(Dataset entries)
┌──
-- ==== Sys2Proof/Machine/Fetch.lean ====
section
/-! DEFINITION. Fetching the host's next statement: the block fetches no instruction words (10_state.md R103), so the host forms the
transaction of the statement at the top activity's position, and the decoder gives the instruction (30_encoding.md R302). -/
namespace Sys2Proof.Machine

/-- A transaction of the host: decoded and executed, or its bus check raised as a fault (40_bus.md R410, R411). -/
def Cpu.perform (s : State) (t : Transaction) : Host.Outcome State Fault Refusal :=
  match decode s.params t with
  | .ok i => exec i s
  | .error e => .next (s.raise (rejectFault e))

/-- The read of a RD or POLL whose address expression is a: the address, then the other operands, then the bus (log entry 14). -/
def Cpu.performRead (s : State) (n : Size) (a : Expr) : Host.Outcome State Fault Refusal :=
  match s.evalWord a with
  | .error f => .next (s.raise f)
  | .ok w =>
    match s.sink with
    | .error f => .next (s.raise f)
    | .ok _ => Cpu.perform s (.rd n w)

/-- The write of a WR. -/
def Cpu.performWrite (s : State) (n : Size) (a e : Expr) : Host.Outcome State Fault Refusal :=
  match s.wrTransaction n a e with
  | .error f => .next (s.raise f)
  | .ok t => Cpu.perform s t

/-- The background has executed HALT and no handler runs: the host has no statement step (40_bus.md R426). -/
def State.hostIdle (s : State) : Bool := s.halted && s.handlers.isEmpty

/-- One statement step of the host (40_bus.md R403). A CALL names a driver operation; one that names a bus transaction stands in no
well-formed program and only advances pc (30_encoding.md R330; log entry 7). A position at the end of the list acts as HALT in a step of
its own, after the step that moved it there (R404 names no step; DESIGN CHOICE, log entry 38). -/
def Cpu.hostStatement (s : State) : Host.Outcome State Fault Refusal :=
  if s.hostIdle then .next s
  else
    match s.top.current with
    | none => Cpu.outcome s (Cpu.runHalt s)
    | some (.rd _ n a) => Cpu.performRead s n a
    | some (.poll a _ _) => Cpu.performRead s .b4 a
    | some (.wr n a e) => Cpu.performWrite s n a e
    | some (.call i _) => if i.isOperation then exec i s else .next s.advance
    | some (.wait n) => Cpu.outcome s (Cpu.runWait s n)
    | some (.set x e) => Cpu.outcome s (Cpu.runSet s x e)
    | some (.br c l) => Cpu.outcome s (Cpu.runBr s c l)
    | some (.brFault c code info) => Cpu.outcome s (Cpu.runBrFault s c code info)
    | some (.jmp l) => Cpu.outcome s (Cpu.runJmp s l)
    | some .ret => Cpu.outcome s (Cpu.runRet s)
    | some .halt => Cpu.outcome s (Cpu.runHalt s)

/-- The host statement that issues a transaction, its operands as numerals (40_bus.md R420, R421). -/
def fetchStmt : Transaction → Stmt
  | .rd n a => .rd (.user 0) n (.num a.toNat)
  | .wr n a d => .wr n (.num a.toNat) (.num d.toNat)

/-- The background activity that runs one statement (log entry 6). -/
def fetchActivity (st : Stmt) : Activity := Activity.background [st]

end Sys2Proof.Machine
end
└──
* _Aim of the task_
Go through the records above and copy each line where "Refusal" is found.

* _The completed task_
def Cpu.perform (s : State) (t : Transaction) : Host.Outcome State Fault Refusal :=
def Cpu.performRead (s : State) (n : Size) (a : Expr) : Host.Outcome State Fault Refusal :=
def Cpu.performWrite (s : State) (n : Size) (a e : Expr) : Host.Outcome State Fault Refusal :=
def Cpu.hostStatement (s : State) : Host.Outcome State Fault Refusal :=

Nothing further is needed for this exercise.